● Required work
Copy out each line of the data below in which the string "found" appears.

● Dataset

-- ==== Sys2Proof/Laws/Access.lean ====
section
/-! SUPPORT. What a row answers, once for each kind of row: the bus accesses, the commands, and the events
that run while /RESET is high. -/

namespace Sys2Proof.Laws

open Sys2Proof.Machine Sys2Proof.Safety

variable {s : State}

/-- A row that is a bus access answers the state after that access. -/
theorem exec_access {i : Instr} {p : Position} {a : Access} (h : busAccessOf i = some (p, a)) (s : State) :
    exec i s = .next (busAccess p a s) := by
  cases i <;> simp only [busAccessOf, Option.some.injEq, Prod.mk.injEq, reduceCtorEq] at h <;>
    obtain ⟨rfl, rfl⟩ := h <;> rfl

/-- While /RESET is low or a cycle is stretched an access does nothing. -/
theorem busAccess_heldOff (p : Position) (a : Access) (h : s.accessCanBegin = false) : busAccess p a s = s := by
  cases a <;> simp [busAccess, busRead, busWrite, h]

theorem accessCanBegin_eq_false (h : s.resetLow = true ∨ s.waitAsserted = true) : s.accessCanBegin = false := by
  unfold State.accessCanBegin
  unfold State.waitAsserted at h
  rcases h with h | h
  · simp [h]
  · split at h <;> simp_all

/-- A command written while one can be taken runs on the captured parameter block. -/
theorem busWrite_command (h : TakesCommand s) (code : Byte) :
    busWrite .command code s = runCommand code s.port.param (answeredWrite s) := by
  simp [busWrite, h.1, registerWrite, commandWrite, State.withBus, h.2, answeredWrite]

/-- The stream number of a parameter block whose PARAM0 is a stream's. -/
theorem stream_of_param {p : Params} {n : StreamId} (h : p[0].toNat = n.val) : Params.stream p = some n := by
  have := n.isLt
  simp [Params.stream, Params.byteAt, h]

theorem stream_none {p : Params} (h : 8 ≤ p[0].toNat) : Params.stream p = none := by
  exact dif_neg (Nat.not_lt.mpr h)

/-- Completing a command is what Safety says of it. -/
theorem complete_eq (s : State) (r : ResultCode) : s.complete r = completedWith s r := rfl

theorem isResetting_eq_false (h : s.port.state ≠ .resetting) : s.isResetting = false := by
  unfold State.isResetting
  split <;> simp_all

/-- While /RESET is high an event runs. -/
theorem whileRunning_high {f : State → State} (h : s.resetLow = false) : whileRunning f s = f s := by
  simp [whileRunning, h]

/-- While /RESET is low an event does nothing. -/
theorem whileRunning_low {f : State → State} (h : s.resetLow = true) : whileRunning f s = s := by
  simp [whileRunning, h]

/-- A consequence that has something to do, as an event of its own. -/
theorem consequence_some {a : State → Option State} {t : State} (h : a s = some t) :
    consequence a s = State.finish s t := by
  simp [consequence, h]

/-- A consequence with nothing to do changes nothing. -/
theorem consequence_none {a : State → Option State} (h : a s = none) : consequence a s = s := by
  simp [consequence, h]

end Sys2Proof.Laws
end

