-- ==== Sys2Proof/Laws/Step.lean ====
section
/-! SUPPORT. Induction over one step: what every row and every consequence keeps, the end of an event and a step
keep. A law of the machine is proved of the actions and of the rows, and then once here. -/

namespace Sys2Proof.Laws

open Sys2Proof.Machine

variable (P : State → Prop)

/-- The steps that wait with the place of a CLOSE ALL among them, the burst order and the data bus are what the end
of an event sets beside its consequences (R106, R112). -/
theorem finish_induct (action : ∀ a ∈ settleActions, ∀ s t, a s = some t → P s → P t)
    (pins : ∀ s order bus due call, P s →
      P { s with seq := { s.seq with burstOrder := order, dataBus := bus, due := due, resetCloseAll := call } })
    (before : State) {s : State} (h : P s) : P (State.finish before s) := by
  have ordered := pins s.settle (sortAfter before.seq.burstOrder.length Fin.val s.settle.seq.burstOrder)
    s.settle.seq.dataBus s.settle.seq.due s.settle.seq.resetCloseAll (settle_induct P action h)
  have scheduled : P (State.scheduleBurst (State.orderReady before s.settle)) := by
    unfold State.scheduleBurst
    split
    · next b _ _ _ =>
      rcases addDue_cases (State.orderReady before s.settle) b .burst with ⟨_, h⟩ | ⟨_, h⟩ <;> rw [h]
      · exact pins (State.orderReady before s.settle) _ (some b) _ _ ordered
      · exact pins (State.orderReady before s.settle) _ (some b) _ _ ordered
    · exact ordered
    · exact ordered
  have due : P (State.orderDue before (State.scheduleBurst (State.orderReady before s.settle))) :=
    pins _ _ _ _ _ scheduled
  rcases placeCloseAll_cases before (State.orderDue before (State.scheduleBurst (State.orderReady before s.settle)))
    with ⟨_, _, h⟩ | ⟨_, h⟩ <;> unfold State.finish <;> rw [h]
  · exact pins _ _ _ _ _ due
  · exact due

/-- What every row keeps, a run of rows keeps. -/
theorem runEvents_induct (row : ∀ i s t, exec i s = .next t → P s → P t) :
    ∀ (es : List Instr) (s t : State), runEvents es s = .next t → P s → P t
  | [], s, t, h, hs => by
    cases h
    exact hs
  | e :: es, s, t, h, hs => by
    unfold runEvents at h
    split at h
    · next u hu => exact runEvents_induct row es u t h (row e s u hu hs)
    · cases h
    · cases h

/-- What every row keeps, and the counting of a CLK period with it, a step keeps. -/
theorem step_induct (row : ∀ i s t, exec i s = .next t → P s → P t) (clk : ∀ s, P s → P s.countClk)
    (queue : ∀ s q, P s → P (s.withPending q)) (draw : ∀ s k, P s → P (s.withDraws k))
    (due : ∀ s d call, P s → P { s with seq := { s.seq with due := d, resetCloseAll := call } }) {s t : State} (h : step s = .next t)
    (hs : P s) : P t := by
  unfold step at h
  split at h
  · unfold tick at h
    split at h
    · cases h
      exact hs
    · next low =>
      have counted : P s.countClk.countMicrosecond := by
        unfold State.countMicrosecond
        split
        · refine row .microsecondBoundary _ _ ?_ (clk s hs)
          have high : s.countClk.resetLow = false := by simpa [State.countClk] using low
          simp [exec, execMicrosecondBoundary, whileRunning, high]
        · exact clk s hs
      have drawn : P s.countClk.countMicrosecond.drawOrder := by
        unfold State.drawOrder
        split
        · exact counted
        · exact draw _ _ counted
      dsimp only at h
      split at h
      · next u hu =>
        have ran : P (State.orderDue s u) := due u _ _ (runEvents_induct P row _ _ _ hu drawn)
        refine runEvents_induct P row _ _ _ h ?_
        rcases placeCloseAll_cases s (State.orderDue s u) with ⟨_, _, hp⟩ | ⟨_, hp⟩ <;> rw [hp]
        · exact due _ _ _ ran
        · exact ran
      · cases h
      · cases h
  · exact row _ _ _ h (queue _ _ hs)

end Sys2Proof.Laws
end

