theorem request_eq_some {c : Stream} {q : Request} (h : c.request = some q) : ∃ (r : ReadStream) (e : ReadEntry),
    c = .read r ∧ e ∈ r.queue ∧ e.state = .requested ∧ q.op = .fetch ∧ q.line = e.line ∧ q.slot = e.slot := by
  cases c with
  | read r =>
    rw [request_read] at h
    obtain ⟨e, found, rfl⟩ := Option.map_eq_some_iff.mp h
    exact ⟨r, e, rfl, List.mem_of_find?_eq_some found, by simpa using List.find?_some found, rfl, rfl, rfl⟩
  | write w => cases h
  | closed => cases h

theorem post_request_eq_some {p : PostQueue} {q : Request} (h : p.request = some q) : ∃ e : PostEntry,
    p.oldestWaiting = some e ∧ q.op = .store ∧ q.line = e.line ∧ q.slot = e.slot ∧ q.mask = e.mask := by
  rw [post_request] at h
  obtain ⟨e, found, rfl⟩ := Option.map_eq_some_iff.mp h
  exact ⟨e, found, rfl, rfl, rfl, rfl⟩

theorem buffer_request_eq_some {x : SourceBuffer} {q : Request} (h : x.request = some q) :
    x.state = .requested ∧ q.op = .fetch ∧ x.line = some q.line ∧ q.slot = x.slot := by
  unfold SourceBuffer.request at h
  split at h
  · next line named =>
    obtain ⟨state, asked⟩ := Option.ite_none_right_eq_some.mp h
    cases asked
    exact ⟨state, rfl, named, rfl⟩
  · cases h

theorem engine_request_eq_some {e : Engine} {q : Request} (h : e.request = some q) : ∃ (k : Fin 2) (x : SourceBuffer),
    e.buffers[k] = some x ∧ x.state = .requested ∧ q.op = .fetch ∧ x.line = some q.line ∧ q.slot = x.slot := by
  rw [engine_request] at h
  rcases Option.or_eq_some_iff.mp h with first | ⟨-, second⟩
  · obtain ⟨x, buffer, asks⟩ := Option.bind_eq_some_iff.mp first
    exact ⟨0, x, buffer, buffer_request_eq_some asks⟩
  · obtain ⟨x, buffer, asks⟩ := Option.bind_eq_some_iff.mp second
    exact ⟨1, x, buffer, buffer_request_eq_some asks⟩

theorem tellRequester_stream {p : Fin 10} {q : Request} (below : p.val < 8) :
    s.tellRequester p q = s.entryInFlight ⟨p.val, below⟩ q.slot := dif_pos below

theorem tellRequester_post (s : State) (q : Request) : s.tellRequester 8 q = s.withPost s.post.retireOldest := rfl

theorem tellRequester_engine (s : State) (q : Request) : s.tellRequester 9 q =
    s.withEngine { s.engine with buffers := s.engine.buffers.map (Option.map (flown q.slot)) } := by
  refine congrArg (fun f => s.withEngine { s.engine with buffers := s.engine.buffers.map f }) (funext fun b => ?_)
  cases b with
  | none => rfl
  | some x =>
    change (if _ then _ else _) = some (if _ then _ else _)
    split <;> rfl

● Expected output
    obtain ⟨e, found, rfl⟩ := Option.map_eq_some_iff.mp h
    exact ⟨r, e, rfl, List.mem_of_find?_eq_some found, by simpa using List.find?_some found, rfl, rfl, rfl⟩
  obtain ⟨e, found, rfl⟩ := Option.map_eq_some_iff.mp h
  exact ⟨e, found, rfl, rfl, rfl, rfl⟩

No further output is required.